La démocratie n’est pas une option
A Juvignac, la « démocratie participative est en action ». C’est en tout cas ce qui est annoncé sur le site internet de la commune et ce qui nous est dit à longueur de réunions et bulletins municipaux . La réalité semble être un peu moins dans « l’action », entre décisions prises par on-ne-sait-qui, grandes réunions de « concertations » pour entériner, semble-t-il, des choix déjà faits ou encore des des attitudes et réponses ressemblant à s’y méprendre à du mépris pendant les réunions du Conseil Municipal.
Nous ne prétendons pas avoir une baguette magique démocratique mais nous prétendons vouloir poser ces questions de façon publique et chercher collectivement des réponses pour tenter d’aller vers plus de démocratie.

Pour ce faire, il faut rappeler que la légitimité démocratique tient d’abord au vote populaire mais qu’être élu ne signifie pas ne plus avoir de comptes à rendre. C’est pourquoi, d’ailleurs, nous sommes favorables à des mandats révocatoires. Être élu ne signifie pas non plus ne pas tenir ses promesses. C’est pourquoi, lorsque nous signerons la charte Anticor, nous la respecterons.
La démocratie est aussi une éthique qui signifie respecter l’opposition politique et ne pas la mépriser. La politique politicienne est faite parfois de mauvaise foi, c’est vrai, et c’est franchement agaçant. Mais l’opposition, dans un Conseil Municipal, est très isolée, du fait du mode de scrutin qui offre à une municipalité élue une majorité absolue écrasante même lorsqu’elle n’est pas majoritaire en voix.

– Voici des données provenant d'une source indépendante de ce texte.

-- ==== Sys2Proof/Laws/KeepsOps.lean ====
section
/-! SUPPORT. What the operations of Machine/Ops.lean keep: the queue, the modes and the canonical stores. -/

set_option linter.unusedTactic false
set_option linter.unreachableTactic false

namespace Sys2Proof.Machine

theorem Keeps.takeFree_get  {s0 s : State} (hK : Keeps s0 s) : Keeps s0 (takeFree s).2 := by
  unfold Sys2Proof.Machine.takeFree
  try dsimp only
  repeat' (first
    | with_reducible assumption
    | exact fun _ hx => hx
    | exact fun _ => rfl
    | with_reducible apply Keeps.ite_
    | split
    | (refine Keeps.lit ?_ rfl rfl id id id id id; first | with_reducible assumption | with_reducible apply Keeps.ite_ | split)
    | assumption
    | intro _
    | dsimp only)

theorem Keeps.takeFree_eq  {s0 s tK : State} {aK : W64} (eK : takeFree s = (aK, tK)) (hK : Keeps s0 s) : Keeps s0 tK := by
  have hR := Keeps.takeFree_get  hK
  rw [eK] at hR
  exact hR

theorem Keeps.vecEvent {f : FuncId} {v : Fin 128} {s0 s : State}  (hK : Keeps s0 s) : Keeps s0 (vecEvent f v s) := by
  unfold Sys2Proof.Machine.vecEvent
  repeat' (first
    | with_reducible assumption
    | exact fun _ hx => hx
    | exact fun _ => rfl
    | with_reducible apply Keeps.updFunc
    | with_reducible apply Keeps.ite_
    | split
    | (refine Keeps.lit ?_ rfl rfl id id id id id; first | with_reducible assumption | with_reducible apply Keeps.updFunc | with_reducible apply Keeps.ite_ | split)
    | assumption
    | intro _
    | dsimp only)

theorem Keeps.alarmBit {c : Fin 16} {s0 s : State}  (hK : Keeps s0 s) : Keeps s0 (alarmBit c s) := by
  unfold Sys2Proof.Machine.alarmBit
  repeat' (first
    | with_reducible assumption
    | exact fun _ hx => hx
    | exact fun _ => rfl
    | with_reducible apply Keeps.vecEvent
    | with_reducible apply Keeps.updFlt
    | with_reducible apply Keeps.ite_
    | split
    | (refine Keeps.lit ?_ rfl rfl id id id id id; first | with_reducible assumption | with_reducible apply Keeps.vecEvent | with_reducible apply Keeps.updFlt | with_reducible apply Keeps.ite_ | split)
    | assumption
    | intro _
    | dsimp only)

theorem Keeps.countDrop {prio : Nat} {s0 s : State}  (hK : Keeps s0 s) : Keeps s0 (countDrop prio s) := by
  unfold Sys2Proof.Machine.countDrop
  repeat' (first
    | with_reducible assumption
    | exact fun _ hx => hx
    | exact fun _ => rfl
    | with_reducible apply Keeps.alarmBit
    | with_reducible apply Keeps.updFlt
    | with_reducible apply Keeps.ite_
    | split
    | (refine Keeps.lit ?_ rfl rfl id id id id id; first | with_reducible assumption | with_reducible apply Keeps.alarmBit | with_reducible apply Keeps.updFlt | with_reducible apply Keeps.ite_ | split)
    | assumption
    | intro _
    | dsimp only)

theorem Keeps.logPush {r : LogRec} {s0 s : State}  (hK : Keeps s0 s) : Keeps s0 (logPush r s) := by
  unfold Sys2Proof.Machine.logPush
  repeat' (first
    | with_reducible assumption
    | exact fun _ hx => hx
    | exact fun _ => rfl
    | with_reducible apply Keeps.updFlt
    | with_reducible apply Keeps.countDrop
    | with_reducible apply Keeps.ite_
    | split
    | (refine Keeps.lit ?_ rfl rfl id id id id id; first | with_reducible assumption | with_reducible apply Keeps.updFlt | with_reducible apply Keeps.countDrop | with_reducible apply Keeps.ite_ | split)
    | assumption
    | intro _
    | dsimp only)

theorem Keeps.logR {type prio eclass src part : Nat} {body : List Nat} {s0 s : State}  (hK : Keeps s0 s) : Keeps s0 (logR type prio eclass src part body s) := by
  unfold Sys2Proof.Machine.logR
  repeat' (first
    | with_reducible assumption
    | exact fun _ hx => hx
    | exact fun _ => rfl
    | with_reducible apply Keeps.logPush
    | with_reducible apply Keeps.ite_
    | split
    | (refine Keeps.lit ?_ rfl rfl id id id id id; first | with_reducible assumption | with_reducible apply Keeps.logPush | with_reducible apply Keeps.ite_ | split)
    | assumption
    | intro _
    | dsimp only)

theorem Keeps.chargeD {i : Fin 7} {n : Nat} {s0 s : State}  (hK : Keeps s0 s) : Keeps s0 (chargeD i n s) := by
  unfold Sys2Proof.Machine.chargeD
  repeat' (first
    | with_reducible assumption
    | exact fun _ hx => hx
    | exact fun _ => rfl
    | with_reducible apply Keeps.ite_
    | split
    | (refine Keeps.lit ?_ rfl rfl id id id id id; first | with_reducible assumption | with_reducible apply Keeps.ite_ | split)
    | assumption
    | intro _
    | dsimp only)

theorem Keeps.trace {src : Fin 5} {part : Nat} {data : List Nat} {s0 s : State}  (hK : Keeps s0 s) : Keeps s0 (trace src part data s) := by
  unfold Sys2Proof.Machine.trace
  repeat' (first
    | with_reducible assumption
    | exact fun _ hx => hx
    | exact fun _ => rfl
    | with_reducible apply Keeps.chargeD
    | with_reducible apply Keeps.ite_
    | split
    | (refine Keeps.lit ?_ rfl rfl id id id id id; first | with_reducible assumption | with_reducible apply Keeps.chargeD | with_reducible apply Keeps.ite_ | split)
    | assumption
    | intro _
    | dsimp only)

theorem Keeps.alarm {c : Fin 16} {s0 s : State}  (hK : Keeps s0 s) : Keeps s0 (alarm c s) := by
  unfold Sys2Proof.Machine.alarm
  repeat' (first
    | with_reducible assumption
    | exact fun _ hx => hx
    | exact fun _ => rfl
    | with_reducible apply Keeps.alarmBit
    | with_reducible apply Keeps.logR
    | with_reducible apply Keeps.ite_
    | split
    | (refine Keeps.lit ?_ rfl rfl id id id id id; first | with_reducible assumption | with_reducible apply Keeps.alarmBit | with_reducible apply Keeps.logR | with_reducible apply Keeps.ite_ | split)
    | assumption
    | intro _
    | dsimp only)

theorem Keeps.ignoreWrite {m : Master} {off reason : Nat} {s0 s : State} (hK : Keeps s0 s) : Keeps s0 (ignoreWrite m off reason s) := by
  unfold Sys2Proof.Machine.ignoreWrite
  refine Keeps.logR (Keeps.updOwn hK (fun o h => ?_))
  split <;> exact h

theorem Keeps.ownerOnly {m : Master} {off : Nat} {f : State → State} {s0 s : State} (hf : ∀ u, Keeps s0 u → Keeps s0 (f u)) (hK : Keeps s0 s) :
    Keeps s0 (ownerOnly m off f s) := by
  unfold Sys2Proof.Machine.ownerOnly
  repeat' (first
    | with_reducible assumption
    | exact hf _ hK
    | with_reducible apply Keeps.ignoreWrite
    | split)

theorem Keeps.setPState {p : PartId} {st : PState} {s0 s : State}  (hK : Keeps s0 s) : Keeps s0 (setPState p st s) := by
  unfold Sys2Proof.Machine.setPState
  repeat' (first
    | with_reducible assumption
    | exact fun _ hx => hx
    | exact fun _ => rfl
    | with_reducible apply Keeps.updPart
    | with_reducible apply Keeps.vecEvent
    | with_reducible apply Keeps.ite_
    | split
    | (refine Keeps.lit ?_ rfl rfl id id id id id; first | with_reducible assumption | with_reducible apply Keeps.updPart | with_reducible apply Keeps.vecEvent | with_reducible apply Keeps.ite_ | split)
    | assumption
    | intro _
    | dsimp only)

theorem Keeps.prtError {p : PartId} {f : Part → Part} {s0 s : State} (hf : ∀ x, Memory.wf x.xmem → Memory.wf (f x).xmem) (hK : Keeps s0 s) :
    Keeps s0 (prtError p f s) := Keeps.vecEvent (Keeps.vecEvent (Keeps.updPart hK hf))

theorem Keeps.opReject {p : PartId} {s0 s : State} (hK : Keeps s0 s) : Keeps s0 (opReject p s) :=
  Keeps.prtError (fun _ h => h) hK

theorem Keeps.idle  {s0 s : State}  (hK : Keeps s0 s) : Keeps s0 (idle s) := by
  unfold Sys2Proof.Machine.idle
  repeat' (first
    | with_reducible assumption
    | exact fun _ hx => hx
    | exact fun _ => rfl
    | with_reducible apply Keeps.updTick
    | with_reducible apply Keeps.ite_
    | split
    | (refine Keeps.lit ?_ rfl rfl id id id id id; first | with_reducible assumption | with_reducible apply Keeps.updTick | with_reducible apply Keeps.ite_ | split)
    | assumption
    | intro _
    | dsimp only)

end Sys2Proof.Machine
end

Ainsi, proposer la vice-présidence de la commission des finances à l’opposition nous semble une mesure simple et efficace pour avoir des débats certes francs mais surtout avec des arguments politiques.
Enfin, un programme ça se respecte, évidemment (même si cette évidence semble parfois ne pas l’être), mais il arrive parfois que des évènements non prévus par le programme surviennent. C’est ce qui s’est passé par exemple avec les débats concernant l’AS Juvignac. Plutôt que de prendre des décisions brutales, non concertées et donc incompréhensibles, il faut se donner, en début de mandat, une éthique démocratique à appliquer en toute transparence. Cela peut tenir en quelques principes simples comme consulter les personnes concernées, définir des critères de choix et s’y tenir, ouvrir aux habitant.es un temps de question lors de chaque Conseil municipal, permettre des votations citoyennes, favoriser le développement et s’appuyer sur les démarches de l’éducation populaire pour multiplier les modes de participation citoyenne à la vie municipale (enquêtes participatives, cahiers de doléances, assemblées de quartiers…)…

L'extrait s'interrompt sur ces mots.